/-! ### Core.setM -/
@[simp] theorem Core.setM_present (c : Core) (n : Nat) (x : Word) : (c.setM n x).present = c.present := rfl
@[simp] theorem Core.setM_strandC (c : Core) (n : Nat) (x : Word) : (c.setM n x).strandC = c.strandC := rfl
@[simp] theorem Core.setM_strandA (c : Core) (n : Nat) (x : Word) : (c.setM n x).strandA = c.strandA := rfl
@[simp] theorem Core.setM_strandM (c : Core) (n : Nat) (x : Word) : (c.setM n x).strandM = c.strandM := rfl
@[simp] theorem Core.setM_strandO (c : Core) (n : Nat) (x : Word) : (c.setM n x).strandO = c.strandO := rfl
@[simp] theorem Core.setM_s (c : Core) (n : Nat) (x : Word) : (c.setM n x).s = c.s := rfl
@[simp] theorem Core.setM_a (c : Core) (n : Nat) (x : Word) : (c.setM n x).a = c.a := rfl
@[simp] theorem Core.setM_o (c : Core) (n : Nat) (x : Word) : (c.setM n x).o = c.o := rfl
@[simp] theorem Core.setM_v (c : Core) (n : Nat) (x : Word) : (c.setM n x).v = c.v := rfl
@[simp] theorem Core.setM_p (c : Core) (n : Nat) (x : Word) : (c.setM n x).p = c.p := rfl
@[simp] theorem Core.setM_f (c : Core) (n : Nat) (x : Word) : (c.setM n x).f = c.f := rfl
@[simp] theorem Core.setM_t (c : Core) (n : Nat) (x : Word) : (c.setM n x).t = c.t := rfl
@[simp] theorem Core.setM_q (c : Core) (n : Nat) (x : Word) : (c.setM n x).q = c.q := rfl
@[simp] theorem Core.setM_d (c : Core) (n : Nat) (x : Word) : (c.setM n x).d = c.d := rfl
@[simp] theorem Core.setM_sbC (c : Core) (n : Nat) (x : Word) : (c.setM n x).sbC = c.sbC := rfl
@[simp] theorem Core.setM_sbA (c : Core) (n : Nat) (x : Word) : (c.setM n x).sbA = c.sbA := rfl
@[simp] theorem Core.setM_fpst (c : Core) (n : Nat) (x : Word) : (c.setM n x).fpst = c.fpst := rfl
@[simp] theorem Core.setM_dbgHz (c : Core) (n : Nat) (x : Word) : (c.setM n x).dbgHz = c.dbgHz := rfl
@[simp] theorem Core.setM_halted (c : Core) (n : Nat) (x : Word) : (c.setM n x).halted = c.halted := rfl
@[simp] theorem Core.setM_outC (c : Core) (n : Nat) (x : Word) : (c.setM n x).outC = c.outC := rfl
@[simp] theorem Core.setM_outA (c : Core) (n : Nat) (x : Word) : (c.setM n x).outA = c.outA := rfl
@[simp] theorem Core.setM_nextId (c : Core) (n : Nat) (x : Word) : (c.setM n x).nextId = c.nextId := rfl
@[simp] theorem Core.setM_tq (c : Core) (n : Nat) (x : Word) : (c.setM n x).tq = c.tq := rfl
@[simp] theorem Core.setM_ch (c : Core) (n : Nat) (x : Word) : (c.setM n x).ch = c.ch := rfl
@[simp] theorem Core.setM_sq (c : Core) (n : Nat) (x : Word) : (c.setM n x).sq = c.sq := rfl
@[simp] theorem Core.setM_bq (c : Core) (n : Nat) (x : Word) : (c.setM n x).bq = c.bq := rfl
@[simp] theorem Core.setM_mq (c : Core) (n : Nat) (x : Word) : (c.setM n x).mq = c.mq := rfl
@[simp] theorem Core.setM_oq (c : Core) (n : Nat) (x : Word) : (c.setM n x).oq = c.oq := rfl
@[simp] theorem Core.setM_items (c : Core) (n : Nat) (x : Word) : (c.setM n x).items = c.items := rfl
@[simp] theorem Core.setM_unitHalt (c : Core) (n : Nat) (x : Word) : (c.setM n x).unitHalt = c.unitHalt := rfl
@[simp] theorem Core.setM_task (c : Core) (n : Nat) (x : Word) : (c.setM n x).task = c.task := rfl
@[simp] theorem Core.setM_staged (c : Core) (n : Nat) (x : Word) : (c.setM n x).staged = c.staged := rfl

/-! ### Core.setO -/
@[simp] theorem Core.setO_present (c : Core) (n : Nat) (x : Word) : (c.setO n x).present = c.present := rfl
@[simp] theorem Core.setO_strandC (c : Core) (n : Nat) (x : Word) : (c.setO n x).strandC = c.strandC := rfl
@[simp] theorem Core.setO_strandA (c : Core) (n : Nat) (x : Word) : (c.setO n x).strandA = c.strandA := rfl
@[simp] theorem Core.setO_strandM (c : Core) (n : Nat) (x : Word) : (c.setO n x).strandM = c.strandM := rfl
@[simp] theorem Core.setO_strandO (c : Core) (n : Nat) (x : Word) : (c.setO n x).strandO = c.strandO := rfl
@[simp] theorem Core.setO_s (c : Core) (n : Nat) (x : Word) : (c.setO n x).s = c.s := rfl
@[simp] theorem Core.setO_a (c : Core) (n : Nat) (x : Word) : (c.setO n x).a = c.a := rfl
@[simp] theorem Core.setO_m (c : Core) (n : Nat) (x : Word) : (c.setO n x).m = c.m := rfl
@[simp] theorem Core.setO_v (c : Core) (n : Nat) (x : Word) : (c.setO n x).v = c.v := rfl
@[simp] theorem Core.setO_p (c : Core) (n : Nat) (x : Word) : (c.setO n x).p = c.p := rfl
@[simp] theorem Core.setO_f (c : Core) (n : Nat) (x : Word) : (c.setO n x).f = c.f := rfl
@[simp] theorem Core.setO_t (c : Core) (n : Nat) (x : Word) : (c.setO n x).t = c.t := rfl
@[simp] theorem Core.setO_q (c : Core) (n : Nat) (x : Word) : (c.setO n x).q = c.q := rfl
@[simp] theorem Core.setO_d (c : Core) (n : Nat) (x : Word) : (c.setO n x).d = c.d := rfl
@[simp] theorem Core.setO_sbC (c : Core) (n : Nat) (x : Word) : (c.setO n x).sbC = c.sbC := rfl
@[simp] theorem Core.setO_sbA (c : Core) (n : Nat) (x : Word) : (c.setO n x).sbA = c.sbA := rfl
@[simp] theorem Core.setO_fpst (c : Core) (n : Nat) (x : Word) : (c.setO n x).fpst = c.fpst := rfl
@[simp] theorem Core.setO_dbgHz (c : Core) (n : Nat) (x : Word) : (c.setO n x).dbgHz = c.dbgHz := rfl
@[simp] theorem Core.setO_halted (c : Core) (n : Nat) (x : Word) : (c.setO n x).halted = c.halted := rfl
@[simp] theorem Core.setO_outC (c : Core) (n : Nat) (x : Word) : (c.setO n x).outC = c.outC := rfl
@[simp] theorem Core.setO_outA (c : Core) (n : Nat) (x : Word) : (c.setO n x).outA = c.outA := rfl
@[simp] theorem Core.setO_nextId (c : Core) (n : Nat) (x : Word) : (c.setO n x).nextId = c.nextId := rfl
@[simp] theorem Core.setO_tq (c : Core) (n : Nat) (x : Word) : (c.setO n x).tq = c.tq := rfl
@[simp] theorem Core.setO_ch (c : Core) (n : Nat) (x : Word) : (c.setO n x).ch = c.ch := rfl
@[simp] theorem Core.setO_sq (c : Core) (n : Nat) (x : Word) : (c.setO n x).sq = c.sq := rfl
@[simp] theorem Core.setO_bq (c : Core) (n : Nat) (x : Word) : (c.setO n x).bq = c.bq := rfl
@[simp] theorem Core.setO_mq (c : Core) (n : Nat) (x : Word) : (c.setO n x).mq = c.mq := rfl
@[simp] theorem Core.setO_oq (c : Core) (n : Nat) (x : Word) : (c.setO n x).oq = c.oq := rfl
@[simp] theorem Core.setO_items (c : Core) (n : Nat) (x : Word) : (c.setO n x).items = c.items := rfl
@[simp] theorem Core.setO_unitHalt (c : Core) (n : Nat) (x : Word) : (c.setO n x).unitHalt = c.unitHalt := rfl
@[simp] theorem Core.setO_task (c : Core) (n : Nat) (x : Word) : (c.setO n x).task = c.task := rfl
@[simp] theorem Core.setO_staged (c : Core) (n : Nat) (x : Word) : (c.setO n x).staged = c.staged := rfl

--

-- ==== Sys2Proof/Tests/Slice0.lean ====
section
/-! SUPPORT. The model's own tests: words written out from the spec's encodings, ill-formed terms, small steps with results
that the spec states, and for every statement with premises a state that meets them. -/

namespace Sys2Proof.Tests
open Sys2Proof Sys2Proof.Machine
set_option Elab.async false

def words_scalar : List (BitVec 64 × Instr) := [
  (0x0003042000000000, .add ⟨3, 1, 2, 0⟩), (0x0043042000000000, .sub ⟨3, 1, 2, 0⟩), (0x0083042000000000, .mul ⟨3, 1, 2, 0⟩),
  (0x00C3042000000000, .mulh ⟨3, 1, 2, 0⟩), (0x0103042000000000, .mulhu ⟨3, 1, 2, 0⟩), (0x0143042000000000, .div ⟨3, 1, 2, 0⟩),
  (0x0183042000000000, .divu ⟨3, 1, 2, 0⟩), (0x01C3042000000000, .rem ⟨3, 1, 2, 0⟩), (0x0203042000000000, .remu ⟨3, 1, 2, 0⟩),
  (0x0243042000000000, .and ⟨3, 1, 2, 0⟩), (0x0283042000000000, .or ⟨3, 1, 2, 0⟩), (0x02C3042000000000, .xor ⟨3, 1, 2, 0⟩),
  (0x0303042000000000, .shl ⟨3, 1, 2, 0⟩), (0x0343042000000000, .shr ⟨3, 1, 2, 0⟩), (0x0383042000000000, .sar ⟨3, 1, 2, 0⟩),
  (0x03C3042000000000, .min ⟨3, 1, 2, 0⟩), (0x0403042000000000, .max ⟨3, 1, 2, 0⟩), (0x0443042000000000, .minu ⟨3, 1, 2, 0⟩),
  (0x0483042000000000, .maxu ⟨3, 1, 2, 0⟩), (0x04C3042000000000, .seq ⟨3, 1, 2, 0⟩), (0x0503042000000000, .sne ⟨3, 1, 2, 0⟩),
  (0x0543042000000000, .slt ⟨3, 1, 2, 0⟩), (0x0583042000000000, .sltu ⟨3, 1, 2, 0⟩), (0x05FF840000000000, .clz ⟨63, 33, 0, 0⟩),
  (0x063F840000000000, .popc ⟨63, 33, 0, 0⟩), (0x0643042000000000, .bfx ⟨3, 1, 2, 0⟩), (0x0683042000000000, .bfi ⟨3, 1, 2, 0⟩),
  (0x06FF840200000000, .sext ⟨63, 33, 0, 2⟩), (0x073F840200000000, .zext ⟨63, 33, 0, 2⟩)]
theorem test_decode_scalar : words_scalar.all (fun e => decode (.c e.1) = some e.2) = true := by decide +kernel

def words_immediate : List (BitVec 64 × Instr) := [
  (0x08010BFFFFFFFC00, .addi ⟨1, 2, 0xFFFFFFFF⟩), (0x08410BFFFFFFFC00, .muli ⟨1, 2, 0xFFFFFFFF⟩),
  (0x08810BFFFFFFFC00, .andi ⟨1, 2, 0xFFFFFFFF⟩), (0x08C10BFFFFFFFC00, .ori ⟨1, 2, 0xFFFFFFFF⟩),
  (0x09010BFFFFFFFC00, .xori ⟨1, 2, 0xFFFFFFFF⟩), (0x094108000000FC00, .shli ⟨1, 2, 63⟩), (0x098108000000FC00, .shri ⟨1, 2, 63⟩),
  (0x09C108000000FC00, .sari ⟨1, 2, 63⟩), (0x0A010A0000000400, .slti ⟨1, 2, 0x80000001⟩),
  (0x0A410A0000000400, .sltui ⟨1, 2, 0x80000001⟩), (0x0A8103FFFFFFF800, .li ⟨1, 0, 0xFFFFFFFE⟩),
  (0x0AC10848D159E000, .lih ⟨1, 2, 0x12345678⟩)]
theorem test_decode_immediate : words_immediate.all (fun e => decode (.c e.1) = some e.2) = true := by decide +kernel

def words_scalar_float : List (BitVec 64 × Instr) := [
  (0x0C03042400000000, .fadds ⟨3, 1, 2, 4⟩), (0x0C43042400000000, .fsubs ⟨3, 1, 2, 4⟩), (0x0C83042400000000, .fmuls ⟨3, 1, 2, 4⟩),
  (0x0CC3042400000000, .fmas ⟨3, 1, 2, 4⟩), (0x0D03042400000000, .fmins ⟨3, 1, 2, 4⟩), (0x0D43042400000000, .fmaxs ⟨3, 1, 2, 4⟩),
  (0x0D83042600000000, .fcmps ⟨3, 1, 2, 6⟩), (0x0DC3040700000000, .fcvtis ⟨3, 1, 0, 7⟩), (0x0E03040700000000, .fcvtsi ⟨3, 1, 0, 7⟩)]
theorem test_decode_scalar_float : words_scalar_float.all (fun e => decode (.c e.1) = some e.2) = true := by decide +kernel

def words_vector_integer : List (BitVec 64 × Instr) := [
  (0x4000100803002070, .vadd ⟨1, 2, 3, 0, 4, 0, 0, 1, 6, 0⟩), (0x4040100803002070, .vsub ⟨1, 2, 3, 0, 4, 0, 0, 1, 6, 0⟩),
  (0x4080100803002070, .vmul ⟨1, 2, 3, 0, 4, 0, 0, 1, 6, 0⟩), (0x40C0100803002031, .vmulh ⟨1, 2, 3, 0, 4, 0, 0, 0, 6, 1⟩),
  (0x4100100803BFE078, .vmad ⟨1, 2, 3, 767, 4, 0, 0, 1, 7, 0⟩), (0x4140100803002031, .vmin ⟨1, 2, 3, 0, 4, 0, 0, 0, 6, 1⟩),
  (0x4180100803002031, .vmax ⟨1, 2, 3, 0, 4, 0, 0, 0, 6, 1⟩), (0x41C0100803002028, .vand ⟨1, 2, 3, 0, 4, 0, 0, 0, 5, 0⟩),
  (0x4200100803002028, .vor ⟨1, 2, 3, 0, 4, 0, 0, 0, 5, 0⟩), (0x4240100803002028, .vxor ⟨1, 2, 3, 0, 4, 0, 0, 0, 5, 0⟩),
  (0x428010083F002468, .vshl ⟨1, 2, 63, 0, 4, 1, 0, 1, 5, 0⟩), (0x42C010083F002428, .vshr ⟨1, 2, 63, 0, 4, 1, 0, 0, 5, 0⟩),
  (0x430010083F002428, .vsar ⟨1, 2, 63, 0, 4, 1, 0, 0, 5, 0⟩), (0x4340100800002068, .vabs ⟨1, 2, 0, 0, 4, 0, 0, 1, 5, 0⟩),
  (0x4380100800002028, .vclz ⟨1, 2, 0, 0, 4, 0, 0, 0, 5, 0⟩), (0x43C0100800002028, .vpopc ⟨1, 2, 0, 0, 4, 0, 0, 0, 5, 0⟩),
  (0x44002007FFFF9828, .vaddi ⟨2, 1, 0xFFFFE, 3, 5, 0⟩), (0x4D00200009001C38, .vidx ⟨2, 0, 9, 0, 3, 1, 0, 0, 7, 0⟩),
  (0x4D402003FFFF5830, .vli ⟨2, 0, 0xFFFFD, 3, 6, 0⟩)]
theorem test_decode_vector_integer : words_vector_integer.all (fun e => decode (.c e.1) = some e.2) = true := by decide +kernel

== Work required ==
Lines containing the word "strandC": copy every one of them from the records above.

== The answer ==
@[simp] theorem Core.setM_strandC (c : Core) (n : Nat) (x : Word) : (c.setM n x).strandC = c.strandC := rfl
@[simp] theorem Core.setO_strandC (c : Core) (n : Nat) (x : Word) : (c.setO n x).strandC = c.strandC := rfl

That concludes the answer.